How to get nothing done
Ben Madley, 30 Dec 2020
Plenty of articles will give you help on how to get things done, but precious few help you do the opposite: minimise your productivity and spend the most time doing it possible. This is the definitive guide to reducing your productivity as a developer.
Always be working
The first trick is a little counter-intuitive. You’re looking to reduce your productivity, so why should you work more than you do now? Well, let’s examine what happens when you decide you’re always going to be working.
First you need to pick something to do, maybe even find something to do. Let’s not forget, you need to always be working, so you need that task as soon as possible. This lends itself to picking the first thing that comes up, rather than the most important or useful thing. Maybe the thing you pick up isn’t even useful at all. Maybe it will be detrimental!

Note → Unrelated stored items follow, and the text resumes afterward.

/-! ### What each command answers -/

theorem exec_fmk {s : State} {rd rs1 : VIdx} {f : FIdx} (h1 : Written s rs1) (hv : (s.fieldSlot f).valid = true)
    (h : (s.vreg rs1).value.toNat < s.modOf f) :
    exec (.fmk rd rs1 f) s = .next ((s.setV rd ⟨(s.vreg rs1).value, .fe f⟩).completeOk false) := by
  simp only [exec, execFmk, State.readV_of_written h1, require_of _ hv, require_of _ h, bind_ok_left, finish_ok]

theorem exec_fpow {s : State} {rd rs1 rs2 : VIdx} {f : FIdx} (neg : Bool) (hf : (s.vreg rs1).tag = .fe f)
    (h2 : Written s rs2) :
    exec (.fpow rd rs1 rs2 neg) s
      = .next ((s.setV rd (feReg (fieldPow (s.vreg rs1).value.toNat (s.vreg rs2).value.toNat neg (s.modOf f)) f)).completeOk
          false) := by
  have h1 : Written s rs1 := by simp [hf]
  simp only [exec, execFpow, State.readV_of_written h1, State.readV_of_written h2, hf, fieldOfTag_fe, bind_ok_left,
    finish_ok]

theorem exec_feq {s : State} {rs1 rs2 : VIdx} {f g : FIdx} (hf : (s.vreg rs1).tag = .fe f)
    (hg : (s.vreg rs2).tag = .fe g) :
    exec (.feq rs1 rs2) s
      = .next (s.completeOk (decide ((s.vreg rs1).value = (s.vreg rs2).value) && decide (s.modOf f = s.modOf g))) := by
  have h1 : Written s rs1 := by simp [hf]
  have h2 : Written s rs2 := by simp [hg]
  simp only [exec, execFeq, State.readV_of_written h1, State.readV_of_written h2, hf, hg, fieldOfTag_fe, bind_ok_left,
    finish_ok]

section SameField

variable {s : State} {rd rs1 rs2 : VIdx} {f g : FIdx} (hf : (s.vreg rs1).tag = .fe f) (hg : (s.vreg rs2).tag = .fe g)
  (hm : s.modOf f = s.modOf g)

include hf hg hm

theorem exec_fadd :
    exec (.fadd rd rs1 rs2) s = .next
      ((s.setV rd (feReg (((s.vreg rs1).value.toNat + (s.vreg rs2).value.toNat) % s.modOf f) f)).completeOk false) := by
  simp only [exec, execFadd, State.readFieldPair_of hf hg hm, bind_ok_left, finish_ok]

theorem exec_fsub :
    exec (.fsub rd rs1 rs2) s = .next
      ((s.setV rd (feReg (residue (((s.vreg rs1).value.toNat : Int) - (s.vreg rs2).value.toNat) (s.modOf f)) f)).completeOk
        false) := by
  simp only [exec, execFsub, State.readFieldPair_of hf hg hm, bind_ok_left, finish_ok]

theorem exec_fmul :
    exec (.fmul rd rs1 rs2) s = .next
      ((s.setV rd (feReg ((s.vreg rs1).value.toNat * (s.vreg rs2).value.toNat % s.modOf f) f)).completeOk false) := by
  simp only [exec, execFmul, State.readFieldPair_of hf hg hm, bind_ok_left, finish_ok]

theorem exec_mmul_of_odd (hodd : s.modOf f % 2 ≠ 0) :
    exec (.mmul rd rs1 rs2) s = .next
      ((s.setV rd (feReg ((s.vreg rs1).value.toNat * (s.vreg rs2).value.toNat * montgomeryRinv (s.modOf f) % s.modOf f)
        f)).completeOk false) := by
  simp only [exec, execMmul, State.readFieldPair_of hf hg hm, require_of _ hodd, bind_ok_left, finish_ok]

theorem raises_mmul_of_even (heven : s.modOf f % 2 = 0) : Raises (.mmul rd rs1 rs2) s .invalidModulus := by
  refine raises_of_error rfl ?_
  simp only [State.readFieldPair_of hf hg hm, require_of_not _ (not_not_intro heven), bind_ok_left, bind_error_left]

theorem exec_fdiv_of_ne_zero (hb : (s.vreg rs2).value.toNat ≠ 0) :
    exec (.fdiv rd rs1 rs2) s = .next
      ((s.setV rd (feReg (fermatQuotient (s.vreg rs1).value.toNat (s.vreg rs2).value.toNat (s.modOf f)) f)).completeOk
        false) := by
  simp only [exec, execFdiv, State.readFieldPair_of hf hg hm, require_of _ hb, bind_ok_left, finish_ok]

theorem raises_fdiv_of_zero (hb : (s.vreg rs2).value.toNat = 0) : Raises (.fdiv rd rs1 rs2) s .divisionByZero := by
  refine raises_of_error rfl ?_
  simp only [State.readFieldPair_of hf hg hm, require_of_not _ (not_not_intro hb), bind_ok_left, bind_error_left]

end SameField

/-! ### The arithmetic of the results -/

/-- A sum of two residues is reduced by one subtraction (R102). -/
theorem add_mod_eq_ite {a b m : Nat} (ha : a < m) (hb : b < m) :
    (a + b) % m = if a + b < m then a + b else a + b - m := by
  split
  next h => exact Nat.mod_eq_of_lt h
  next h => rw [Nat.mod_eq_sub_mod (Nat.not_lt.mp h), Nat.mod_eq_of_lt (by omega)]

/-- The residue of a difference is what must be added to the subtrahend (R103). -/
theorem residue_sub_add_mod {a m : Nat} (ha : a < m) (b : Nat) : (residue ((a : Int) - b) m + b) % m = a := by
  have h : (((residue ((a : Int) - b) m + b) % m : Nat) : Int) = a := by
    rw [Int.natCast_mod, Nat.cast_add, residue_cast _ (Nat.zero_lt_of_lt ha), Int.emod_add_emod, Int.sub_add_cancel]
    exact_mod_cast Nat.mod_eq_of_lt ha
  exact_mod_cast h

/-- Multiplying by the Montgomery constant and then by the radix changes no residue (R106). -/
theorem montgomery_mul_radix {m : Nat} (hodd : m % 2 = 1) (hm : m < 2 ^ 256) (x : Nat) :
    x * montgomeryRinv m % m * 2 ^ 256 % m = x % m := by
  obtain ⟨-, hR⟩ := montgomeryRinv_spec hodd hm
  have h : x * (2 ^ 256 * montgomeryRinv m) ≡ x * 1 [MOD m] := Nat.ModEq.mul_left x hR
  rw [Nat.mod_mul_mod, mul_assoc, mul_comm (montgomeryRinv m)]
  rwa [mul_one] at h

Now that we have that task, we get working. Eventually we meet a problem. There’s a natural break like a meeting or we need some help. In the time until we can start working again, we’re going to have a break in working. This is exactly what we’re trying to avoid. So we pick up a new task! Once again we find the first thing we can do so we get back to working as quickly as possible, but now we have two tasks! How do we work on them? There are two options and you can pick either!
- Pick one of the tasks to try and complete. We leave the other task until we get stuck again. By the time we get back to it, we’ve forgotten what we were doing, the context and our plan. If we’re lucky, we might need to have another meeting. Now we’re stuck on two tasks and we can find a third! All without finishing anything.

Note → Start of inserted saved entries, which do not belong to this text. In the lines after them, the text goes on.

-- ==== Sys2Proof/Machine/Operands.lean ====
section
/-! DEFINITION. What each operand field is worth (00_scope.md R7; 30_encoding.md R44 to R49, R63), and the record of each
extractor from its fields (R80, R82, R110, R130, R140, R150, R155, R161, R164, R165, R180). A field that a record
constructor does not name stands at the default of 10_state.md R15. -/

namespace Sys2Proof.Machine

/-! ### Immediates -/

/-- R7: `zext_N`, the non-negative integer the field spells. -/
def zext {n : Nat} (v : BitVec n) : Int := v.toNat

/-- R7: `sext_N`, `v - 2^N` if bit N-1 of `v` is 1, else `v`. -/
def sext {n : Nat} (v : BitVec n) : Int := if v.msb then (v.toNat : Int) - 2 ^ n else v.toNat

/-- R44, R45: the I and S immediate, `sext_12`. -/
def signed12 (imm : BitVec 12) : Int := sext imm

/-- R46: the SB immediate, `sext_13` of immediate[12:1] with a 0 below it. -/
def branchOffset (offset : BitVec 12) : Int := sext (offset ++ (0b0 : BitVec 1))

/-- R47: the U immediate, `zext_20`, "not shifted left and not sign-extended". -/
def upperImmediate (imm : BitVec 20) : Int := zext imm

/-- R48: the UJ immediate, `zext_21` of immediate[20:1] with a 0 below it, "assembled unsigned". -/
def jumpOffset (offset : BitVec 20) : Int := zext (offset ++ (0b0 : BitVec 1))

/-- R49: the CSR immediate, `zext_5`. -/
def csrImmediate (imm : Slot) : Int := zext imm

/-! ### The record of each extractor -/

/-- R80: the three register slots. -/
def recordR (op : Op) (rd rs1 rs2 : Register) : Instruction := { op, rd, rs1, rs2 }

/-- R82: a shift-immediate; exactly one field carries the amount. -/
def recordShift (mode : ShamtMode) (op : Op) (rd rs1 : Register) (amount : Slot) : Instruction :=
  match mode with
  | .replicate => { op, rd, rs1, rs2 := Register.ofSlot amount }
  | .wired => { op, rd, rs1, shamt := amount }

/-- R110: rd, rs1 and the sign-extended immediate. -/
def recordI (op : Op) (rd rs1 : Register) (imm : BitVec 12) : Instruction :=
  { op, rd, rs1, immediate := signed12 imm }

/-- R180: the flags, and nothing else ("`immediate` stays 0"). -/
def recordFence (op : Op) (flags : BitVec 8) : Instruction := { op, fence := some (fenceOf flags) }

/-- R130: rs1, rs2 and the sign-extended offset; the format has no rd. -/
def recordS (op : Op) (rs1 rs2 : Register) (imm : BitVec 12) : Instruction :=
  { op, rs1, rs2, immediate := signed12 imm }

/-- R140: rs1, rs2 and the signed byte offset. -/
def recordSB (op : Op) (rs1 rs2 : Register) (offset : BitVec 12) : Instruction :=
  { op, rs1, rs2, immediate := branchOffset offset }

/-- R150: rd and the unshifted immediate. -/
def recordU (op : Op) (rd : Register) (imm : BitVec 20) : Instruction :=
  { op, rd, immediate := upperImmediate imm }

/-- R155: rd and the unsigned offset. -/
def recordUJ (op : Op) (rd : Register) (offset : BitVec 20) : Instruction :=
  { op, rd, immediate := jumpOffset offset }

/-- R161: an operation with every other field at its default. -/
def recordBare (op : Op) : Instruction := { op }

/-- R164: rd, rs1 and the CSR index, unsigned. -/
def recordCsrRegister (op : Op) (rd rs1 : Register) (csr : BitVec 12) : Instruction := { op, rd, rs1, csr }

/-- R165: rd, the unsigned 5-bit immediate and the CSR index; rs1 is `Invalid`. -/
def recordCsrImmediate (op : Op) (rd : Register) (imm : Slot) (csr : BitVec 12) : Instruction :=
  { op, rd, csr, immediate := csrImmediate imm }

end Sys2Proof.Machine
end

- Complete both tasks at the same time. This is another great strategy, allowing us to multi-task, swapping between our tasks. This lets us waste time context switching, while we’re still working.
As many tasks as possible
While we could wait for the tasks to come up organically, if we’re lucky, we can skip the middle step. Start with more than one task. Even better we can actively volunteer for more tasks as they come up. They don’t have to be big, even a small task can contribute to our context switching.
Work in large chunks
While small tasks are fine, it does make them easier to finish. Consider working in large chunks. Your tasks should be measurable in weeks and months rather than hours and days.

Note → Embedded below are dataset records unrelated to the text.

-- ==== Sys2Proof/Machine/Dispatch.lean ====
section
/-! DEFINITION. One arm per constructor of Instr, one direct call of its meaning (30_encoding.md R54). -/

namespace Sys2Proof.Machine

def exec (i : Instr) (s : State) : Host.Outcome State Fault Refusal :=
  match i with
  | .add rd rs1 rs2 => Sys2Proof.Machine.execAdd rd rs1 rs2 s
  | .sub rd rs1 rs2 => Sys2Proof.Machine.execSub rd rs1 rs2 s
  | .sll rd rs1 rs2 => Sys2Proof.Machine.execSll rd rs1 rs2 s
  | .slt rd rs1 rs2 => Sys2Proof.Machine.execSlt rd rs1 rs2 s
  | .sltu rd rs1 rs2 => Sys2Proof.Machine.execSltu rd rs1 rs2 s
  | .xor rd rs1 rs2 => Sys2Proof.Machine.execXor rd rs1 rs2 s
  | .srl rd rs1 rs2 => Sys2Proof.Machine.execSrl rd rs1 rs2 s
  | .sra rd rs1 rs2 => Sys2Proof.Machine.execSra rd rs1 rs2 s
  | .or rd rs1 rs2 => Sys2Proof.Machine.execOr rd rs1 rs2 s
  | .and rd rs1 rs2 => Sys2Proof.Machine.execAnd rd rs1 rs2 s
  | .slli rd rs1 amount => Sys2Proof.Machine.execSlli rd rs1 amount s
  | .srli rd rs1 amount => Sys2Proof.Machine.execSrli rd rs1 amount s
  | .srai rd rs1 amount => Sys2Proof.Machine.execSrai rd rs1 amount s
  | .mul rd rs1 rs2 => Sys2Proof.Machine.execMul rd rs1 rs2 s
  | .mulh rd rs1 rs2 => Sys2Proof.Machine.execMulh rd rs1 rs2 s
  | .mulhsu rd rs1 rs2 => Sys2Proof.Machine.execMulhsu rd rs1 rs2 s
  | .mulhu rd rs1 rs2 => Sys2Proof.Machine.execMulhu rd rs1 rs2 s
  | .div rd rs1 rs2 => Sys2Proof.Machine.execDiv rd rs1 rs2 s
  | .divu rd rs1 rs2 => Sys2Proof.Machine.execDivu rd rs1 rs2 s
  | .rem rd rs1 rs2 => Sys2Proof.Machine.execRem rd rs1 rs2 s
  | .remu rd rs1 rs2 => Sys2Proof.Machine.execRemu rd rs1 rs2 s
  | .addi rd rs1 imm => Sys2Proof.Machine.execAddi rd rs1 imm s
  | .slti rd rs1 imm => Sys2Proof.Machine.execSlti rd rs1 imm s
  | .sltiu rd rs1 imm => Sys2Proof.Machine.execSltiu rd rs1 imm s
  | .xori rd rs1 imm => Sys2Proof.Machine.execXori rd rs1 imm s
  | .ori rd rs1 imm => Sys2Proof.Machine.execOri rd rs1 imm s
  | .andi rd rs1 imm => Sys2Proof.Machine.execAndi rd rs1 imm s
  | .lb rd rs1 imm => Sys2Proof.Machine.execLb rd rs1 imm s
  | .lh rd rs1 imm => Sys2Proof.Machine.execLh rd rs1 imm s
  | .lw rd rs1 imm => Sys2Proof.Machine.execLw rd rs1 imm s
  | .lbu rd rs1 imm => Sys2Proof.Machine.execLbu rd rs1 imm s
  | .lhu rd rs1 imm => Sys2Proof.Machine.execLhu rd rs1 imm s
  | .jalr rd rs1 imm => Sys2Proof.Machine.execJalr rd rs1 imm s
  | .fence fm flags rs1Bits rdBits => Sys2Proof.Machine.execFence fm flags rs1Bits rdBits s
  | .fenceI fm flags rs1Bits rdBits => Sys2Proof.Machine.execFenceI fm flags rs1Bits rdBits s
  | .sb rs1 rs2 imm => Sys2Proof.Machine.execSb rs1 rs2 imm s
  | .sh rs1 rs2 imm => Sys2Proof.Machine.execSh rs1 rs2 imm s
  | .sw rs1 rs2 imm => Sys2Proof.Machine.execSw rs1 rs2 imm s
  | .beq rs1 rs2 offset => Sys2Proof.Machine.execBeq rs1 rs2 offset s
  | .bne rs1 rs2 offset => Sys2Proof.Machine.execBne rs1 rs2 offset s
  | .blt rs1 rs2 offset => Sys2Proof.Machine.execBlt rs1 rs2 offset s
  | .bge rs1 rs2 offset => Sys2Proof.Machine.execBge rs1 rs2 offset s
  | .bltu rs1 rs2 offset => Sys2Proof.Machine.execBltu rs1 rs2 offset s
  | .bgeu rs1 rs2 offset => Sys2Proof.Machine.execBgeu rs1 rs2 offset s
  | .lui rd imm => Sys2Proof.Machine.execLui rd imm s
  | .auipc rd imm => Sys2Proof.Machine.execAuipc rd imm s
  | .jal rd offset => Sys2Proof.Machine.execJal rd offset s
  | .ecall rs1Bits rdBits => Sys2Proof.Machine.execEcall rs1Bits rdBits s
  | .ebreak code rs1Bits rdBits => Sys2Proof.Machine.execEbreak code rs1Bits rdBits s
  | .csrrw rd rs1 csr => Sys2Proof.Machine.execCsrrw rd rs1 csr s
  | .csrrs rd rs1 csr => Sys2Proof.Machine.execCsrrs rd rs1 csr s
  | .csrrc rd rs1 csr => Sys2Proof.Machine.execCsrrc rd rs1 csr s
  | .csrrwi rd imm csr => Sys2Proof.Machine.execCsrrwi rd imm csr s
  | .csrrsi rd imm csr => Sys2Proof.Machine.execCsrrsi rd imm csr s
  | .csrrci rd imm csr => Sys2Proof.Machine.execCsrrci rd imm csr s

end Sys2Proof.Machine
end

Large tasks are great because we can lengthen our feedback loops. We can take a task that was going to take a month (longer if we’re multi-tasking) and then wait until we think it’s done. Now we take our big load of work and show it to someone to get feedback. They are definitely going to have suggestions. Probably a lot of suggestions. The situation will have changed and you may have gotten the wrong picture. So you’ve now got a lot more work to do, and you’ve still not finished anything. As a bonus, while you’re waiting for that feedback, you can start a new task!
Work alone
We can shortcut these feedback loops by working more closely with other people. If we pair program we don’t need code reviews, you can even pair with non-developers and skip other reviews. You could even work closely with your customer, to reduce their changes. Obviously we want to avoid this at all costs, so work alone for as long as possible.
Together these principles lead to a situation where you’re forever working, but nothing is getting finished. When you do finish something, it’s taken longer than it should have and had less impact.